Discussing the latest standard in data: using your data warehouse to power business workflows (with Reverse ETL) and ensuring you can trust your data (with Data Observability).

Tejas Manohar.

Tejas Manohar

September 8, 2021

8 minutes

Solving Data's "Last Mile" Problem with Reverse ETL and Data Observability .
  • If out-of-date data is powering customer support communications, teams risk sending irrelevant messages at sensitive moments in the customer lifecycle.

  • If data powering your sales sequences (such as the completion of a free trial) is missing or delayed, then timely messages won't be sent and opportunities may be missed

  • If the pipeline sending customer data to your advertising platform breaks, ad spend can quickly veer off-track---leading to missed revenue or higher customer acquisition costs

  • Beyond the concrete business impact of poor data quality, internal teams may lose trust in data if downtime occurs regularly. For companies working to build a data-driven culture, this trust is a precious---but precarious---commodity.

    This is exactly why companies investing in Reverse ETL shouldn't skip the final layer in the modern data stack: Data Observability.

    What is Data Observability?

    Data Observability applies the principles of DevOps and application observability to data, using monitoring and alerting to detect data quality issues for the following pillars:

    data_observability_pillar.png

    • Freshness: Is the data recent?
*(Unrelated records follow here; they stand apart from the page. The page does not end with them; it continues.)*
-- ==== Sys2Proof/Machine/Voting.lean ====
section
/-! DEFINITION. The voter in VL: qualified records, agreement and confirmation, provisional quanta, holds,
channel states and the end of start tests (chapter 4, R68, R69, R102). Quanta are resolved in increasing
order (log 28). -/

namespace Sys2Proof.Machine

/-! ### Bytes of a quantum record (R113, R114, R116) -/

/-- Offsets and sizes of the measurement fields of a type (R116). -/
def measLayout (ty : Nat) : List (Nat × Nat) :=
  if isAc ty then
    (List.range 9).map (fun k => (4 * k, 4)) ++ (List.range 4).map (fun k => (36 + 2 * k, 2)) ++
      (List.range 6).map (fun k => (44 + 2 * k, 2))
  else match ty with
    | 3 => [(0, 4), (4, 4)]
    | 4 => [(0, 4), (4, 4), (8, 4), (12, 4), (16, 4), (20, 2)]
    | 5 => [(0, 4), (4, 4), (8, 2), (12, 4), (16, 4)]
    | 6 => [(0, 4), (4, 4), (8, 4), (16, 4)]
    | _ => []

/-- The measurement area of a block. -/
def PBlock.measBytes (b : PBlock) : List Byte :=
  padTo 64 ((measLayout b.type_).zip b.meas |>.foldl (fun acc f =>
    padTo f.1.1 acc ++ natLE f.1.2 (ofSigned (8 * f.1.2) f.2)) [])

/-- A point block's 104 bytes. -/
def PBlock.bytes (b : PBlock) : List Byte :=
  natLE 1 b.type_ ++ [b.marks] ++ natLE 2 b.conds.toNat ++ natLE 4 b.fluid.toNat ++
    ((List.range 4).map (fun k => natLE 8 (ofSigned 64 (nth b.slots k 0)))).flatten ++ b.measBytes

/-- The point mask of a record. -/
def QRec.mask (r : QRec) : Nat := (r.blocks.map (fun nb => 1 <<< nb.1)).sum

/-- A record's 864 bytes. -/
def QRec.bytes (r : QRec) : List Byte :=
  let body := natLE 2 0x5152 ++ natLE 1 r.chan ++ [r.flags] ++ natLE 8 r.q ++ natLE 2 r.samples ++ natLE 1 r.band ++
    natLE 1 r.mask ++ natLE 2 r.calNo ++ natLE 2 r.gen ++ zeros 4 ++
    ((List.range 8).map (fun n => match r.blocks.lookup n with
      | some b => b.bytes
      | none => zeros 104)).flatten
  body ++ natLE 4 (crc32 body) ++ zeros 4

/-! ### Channel states (R118, R124, R128) -/

/-- The state with the voter's part changed. -/
def State.modVot (s : State) (f : VotS → VotS) : State := { s with vot := f s.vot }

/-- State of a channel: 0 voting, 1 faulty, 2 re-verifying, 3 forced out, 4 fenced. -/
def State.chState (s : State) (c : Fin 3) : Nat :=
  bitsOf (s.get F.VOT_STATUS_CH_STATE) (3 * c.val + 2) (3 * c.val)

/-- VOT_STATUS.MODE from the number of voting channels (R118). -/
def State.showMode (s : State) : State :=
  let n := (chans.filter (fun c => s.chState c == 0)).length
  s.set F.VOT_STATUS_MODE (if n = 3 then 0 else if n = 2 then 1 else 2)

/-- Consecutive disagreements of a channel (VOT_DISAG). -/
def State.consec (s : State) (c : Fin 3) : Nat := bitsOf (s.get F.VOT_DISAG_CONSEC) (2 * c.val + 1) (2 * c.val)

/-- The state with a channel's consecutive disagreements. -/
def State.setConsec (s : State) (c : Fin 3) (v : Nat) : State :=
  s.set F.VOT_DISAG_CONSEC (putBits (s.get F.VOT_DISAG_CONSEC) (2 * c.val + 1) (2 * c.val) v)

/-- Quanta passed in a channel's re-verification run (VOT_REVER). -/
def runFld (c : Fin 3) : Fld := ⟨R.VOT_REVER, 8 * c.val + 6, 8 * c.val⟩

/-- A channel changes state, with its legal-log entry (R124, R169). -/
def State.setChState (s : State) (c : Fin 3) (new : Nat) : State :=
  let old := s.chState c
  let s := s.log { type_ := 0x0020, sub := c.val, payload := natLE 1 old ++ natLE 1 new ++ zeros 6 ++ natLE 8 s.vot.qf[c] }
  let s := s.set F.VOT_STATUS_CH_STATE (putBits (s.get F.VOT_STATUS_CH_STATE) (3 * c.val + 2) (3 * c.val) new)
  let s := s.set (runFld c) 0
  (s.modVot (fun v => { v with rejoin := v.rejoin.set c false })).showMode

/-- A channel marked faulty with its q_f (R124, R43). -/
def State.markFaulty (s : State) (c : Fin 3) (qf : Nat) : State :=
  let s := s.modVot (fun v => { v with qf := v.qf.set c qf })
  ((s.setChState c 1).fault 0xB (chanIsl c)).raise { src := 42, unit_ := c.val, q := some qf }

/-- A re-verification run ends without rejoin (R128). -/
def State.revFail (s : State) (c : Fin 3) (qf : Nat) : State :=
  (s.markFaulty c qf).raise { src := 46, unit_ := c.val, q := some qf }

/-- A channel becomes faulty from whatever state it is in: voting, or re-verifying. -/
def State.failChan (s : State) (c : Fin 3) (qf : Nat) : State :=
  match s.chState c with
  | 0 => s.markFaulty c qf
  | 2 => s.revFail c qf
  | _ => s

/-- The electrical points. -/
def State.elecPoints (s : State) : List (Fin 8) := points.filter (fun n => isElec (s.type_ n))

/-- Whether a failed start test still bars a channel from re-verification (R128). -/
def State.testOwed (s : State) (c : Fin 3) : Bool :=
  match s.vot.owed[c] with
  | some l => s.elecPoints.any (fun n => !(l.contains n.val))
  | none => false

/-- Re-verification begins with the quantum in progress (R128). -/
def State.startRev (s : State) (c : Fin 3) : State :=
  let q := s.time.quantum
  let s := (s.setChState c 2).setConsec c 0
  let s := s.modVot (fun v => { v with owed := v.owed.set c none, revNext := v.revNext.set c q })
  s.raise { src := 44, unit_ := c.val, q := some q }

/-- Rejoins of a channel within the last 24 h of VL time (R128). -/
def State.rejoins (s : State) (c : Fin 3) : List Nat :=
  s.vot.rejoins[c].filter (fun t => decide (s.time.now < t + 86400000000))

/-- VOT_REJOIN and VOT_CH_DEV.DEV as of now. -/
def State.showVoterCounts (s : State) : State :=
  chans.foldl (fun s c =>
    let s := s.set F.VOT_REJOIN_COUNT (putBits (s.get F.VOT_REJOIN_COUNT) (4 * c.val + 3) (4 * c.val) (sat 4 (s.rejoins c).length))
    let l := s.vot.devs[c].filter (fun d => decide (s.time.now < d.1 + 1000000))
    let s := s.modVot (fun v => { v with devs := v.devs.set c l })
    s.setSat (F.VOT_CH_DEV_DEV c.val) (l.foldl (fun a d => max a d.2) 0)) s

/-! ### Qualification and agreement (R117, R119, R120) -/

/-- A record that meets R117. -/
def State.qualified (s : State) (a : Arr) : Bool :=
  a.crcOk && !(a.qrec.flags.toNat.testBit 0) && !(a.qrec.flags.toNat.testBit 1) &&
    s.met.recorded.lookup a.qrec.q == some (a.qrec.calNo, a.qrec.gen)

/-- Whether a channel takes part in a quantum (R118, R128). -/
def State.takesPart (s : State) (q c : Nat) : Bool :=
  let c : Fin 3 := Fin.ofNat 3 c
  s.chState c == 0 && decide (s.vot.join[c] ≤ q)

/-- The tolerance of R119 between two values of a kind. -/
def State.tolerance (s : State) (kind : Nat) (x y : Int) : Nat :=
  let m := max x.natAbs y.natAbs
  max ((s.now (F.VOT_TOL_REL kind) * m + 99999) / 100000) (s.now (F.VOT_TOL_ABS kind))

/-- Whether two values of a slot agree (R119). -/
def State.agree (s : State) (kind : Nat) (x y : Int) : Bool := decide ((x - y).natAbs ≤ s.tolerance kind x y)

/-- A channel's value of a slot, with the tick of its arrival. -/
structure Vote where
  chan : Nat
  value : Int
  tick : Nat
  deriving DecidableEq, Repr

/-- Order of the pairs of R120: smallest difference, then the pair whose later record came first, then the
lower letters. -/
def pairBefore (a b : Vote × Vote) : Bool :=
  let d := fun (p : Vote × Vote) => (p.1.value - p.2.value).natAbs
  let t := fun (p : Vote × Vote) => max p.1.tick p.2.tick
  decide (d a < d b) || (d a == d b && (decide (t a < t b) ||
    (t a == t b && decide (3 * a.1.chan + a.2.chan < 3 * b.1.chan + b.2.chan))))
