/-! ### Which values a register takes

A write that a register's table or rule does not admit is discarded with EV000, the seal open or not (log 41). A
range that a table states without saying what a write outside it does is treated alike (log 42). -/

/-- Index of a register in a row of like registers. -/
def idxOf (off base stride count : Nat) : Option Nat :=
  if base ≤ off ∧ (off - base) % stride = 0 ∧ (off - base) / stride < count then some ((off - base) / stride) else none

/-- A register row with the check of a write: from the state, the row index and the word written. -/
structure WriteRule where
  base : Nat
  stride : Nat
  count : Nat
  ok : State → Nat → Nat → Bool

/-- Whether a rule admits a write. -/
def WriteRule.admits (r : WriteRule) (s : State) (off v : Nat) : Bool :=
  match idxOf off r.base r.stride r.count with
  | some n => r.ok s n v
  | none => true

/-- Whether bits [hi:lo] of a word lie within bounds. -/
def within (v hi lo least most : Nat) : Bool := decide (least ≤ bitsOf v hi lo) && decide (bitsOf v hi lo ≤ most)

/-- Whether each 5-bit field from a place names an input or none (0x1F). -/
def inputsNamed (v : Nat) (los : List Nat) : Bool :=
  los.all (fun lo => decide (bitsOf v (lo + 4) lo ≤ 23) || bitsOf v (lo + 4) lo == 31)

/-- Whether a point's settings are locked by its session (R48, R82). -/
def State.locked (s : State) (n : Nat) : Bool := busyState (s.sess (Fin.ofNat 8 n))

/-- Whether an input is mapped to a point whose session locks its settings (R48). -/
def State.inputLocked (s : State) (i : Nat) : Bool := points.any (fun p => s.mapsInput p i && busyState (s.sess p))

/-- Whether a Modbus entry is used by a point whose session locks its settings (R82). -/
def State.entryLocked (s : State) (e : Nat) : Bool := points.any (fun p => s.usesEntry p e && busyState (s.sess p))

/-- A positive binary32 number. -/
def f32Positive (v : Nat) : Bool :=
  match f32 v with
  | some x => decide (0 < x)
  | none => false

/-- A binary32 number, negative only where that is allowed. -/
def f32Setting (mayNegative : Bool) (v : Nat) : Bool :=
  match f32 v with
  | some x => mayNegative || decide (0 ≤ x)
  | none => false

/-- Electrical settings (R47, R48, R62, R67, R74). -/
def metRules : List WriteRule :=
  [⟨R.MET_PFAIL_CFG, 4, 1, fun _ _ v => within v 11 4 45 85⟩,
   ⟨R.MET_INCFG 0, 4, 24, fun s n v => !(s.inputLocked n) && within v 3 0 0 8⟩,
   ⟨R.MET_INSCALE 0, 4, 24, fun s n v => !(s.inputLocked n) && f32Positive v⟩,
   ⟨R.MET_TPMAP_V 0, 16, 8, fun s n v => !(s.locked n) && inputsNamed v [0, 5, 10, 15]⟩,
   ⟨R.MET_TPMAP_I 0, 16, 8, fun s n v => !(s.locked n) && inputsNamed v [0, 5, 10, 15, 20]⟩,
   ⟨R.MET_TPNOM 0, 16, 8, fun s n v => !(s.locked n) && within v 31 16 1 65535 && within v 15 0 1 65535⟩,
   ⟨R.MET_TPLIM 0, 16, 8, fun s n v => !(s.locked n) && within v 15 8 10 255 && within v 7 0 16 240⟩]

/-- Fluid and field-bus settings (R82 and the tables of chapter 3). -/
def fluidRules : List WriteRule :=
  [⟨R.MET_FL_CFG 0, 64, 8, fun s n v => !(s.locked n) && within v 7 5 0 6⟩,
   ⟨R.MET_FL_MAP 0, 64, 8, fun s n v => !(s.locked n) && inputsNamed v [0, 5, 10, 15]⟩,
   ⟨R.MET_FL_PARAM 0, 64, 8, fun s n v => !(s.locked n) && within v 24 18 0 100 && within v 17 10 5 100 && within v 9 0 800 1000⟩,
   ⟨R.MET_FL_LIM 0, 64, 8, fun s n v => !(s.locked n) && within v 9 0 0 200⟩,
   ⟨R.MET_FL_EXP 0, 64, 8, fun s n _ => !(s.locked n)⟩,
   ⟨R.MET_FL_TREF 0, 64, 8, fun s n v => !(s.locked n) && f32Setting true v⟩,
   ⟨R.MET_FL_SUB_T 0, 64, 8, fun s n v => !(s.locked n) && f32Setting true v⟩] ++
  ([R.MET_FL_BORE 0, R.MET_FL_PIPE 0, R.MET_FL_KFAC 0, R.MET_FL_QREF 0, R.MET_FL_PREF 0, R.MET_FL_HRET 0, R.MET_FL_SUB_P 0,
    R.MET_FL_SUB_RH 0, R.MET_FL_SUB_Q 0].map
      (fun base => ⟨base, 64, 8, fun s n v => !(s.locked n) && f32Setting false v⟩)) ++
  [⟨R.MET_FD_CFG 0, 16, 4, fun _ _ v => within v 23 16 1 100 && within v 13 12 0 2 && within v 11 8 0 4⟩,
   ⟨R.MET_MB_SRC 0, 32, 16, fun s e v => !(s.entryLocked e) && within v 7 0 1 247⟩,
   ⟨R.MET_MB_FMT 0, 32, 16, fun s e v => !(s.entryLocked e) && within v 27 26 0 1 && within v 25 24 0 2 && within v 23 21 0 5 &&
      within v 15 0 100 60000⟩,
   ⟨R.MET_MB_SCALE 0, 32, 16, fun s e _ => !(s.entryLocked e)⟩,
   ⟨R.MET_MB_MIN 0, 32, 16, fun s e _ => !(s.entryLocked e)⟩,
   ⟨R.MET_MB_MAX 0, 32, 16, fun s e _ => !(s.entryLocked e)⟩,
   ⟨R.MET_MB_AGE 0, 32, 16, fun s e v => !(s.entryLocked e) && within v 31 16 (s.get (F.MET_MB_FMT_PERIOD e)) 65535 && within v 15 0 1 10000⟩,
   ⟨R.MET_MB_EXPECT 0, 32, 16, fun s e _ => !(s.entryLocked e)⟩]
When was the last time it was generated? What upstream data is included/omitted?

    • Distribution: Is the data within accepted ranges? Is it properly formatted and complete?

    • Volume: Has all the expected data arrived?

    • Schema: What is the schema, and how has it changed? Who has made these changes and for what reasons?

    • Lineage: What are the upstream sources and downstream assets impacted by a given asset? Who are the people generating this data, and who is relying on it for decision-making?

    Simply put, data observability helps data teams ensure that their pipelines and assets are accurate and trustworthy. Monitoring and alerting through data observability platforms help ensure that when incidents do occur, the responsible data team will be the first to know---and can intervene with business teams to prevent downstream impacts of unreliable data.

    How Reverse ETL and Data Observability work together to deliver trustworthy data---and preserve data engineering resources

    For overworked data engineering teams, Reverse ETL and Data Observability save valuable time and resources by democratizing data access---while ensuring reliability and providing visibility into how and when data is put to use.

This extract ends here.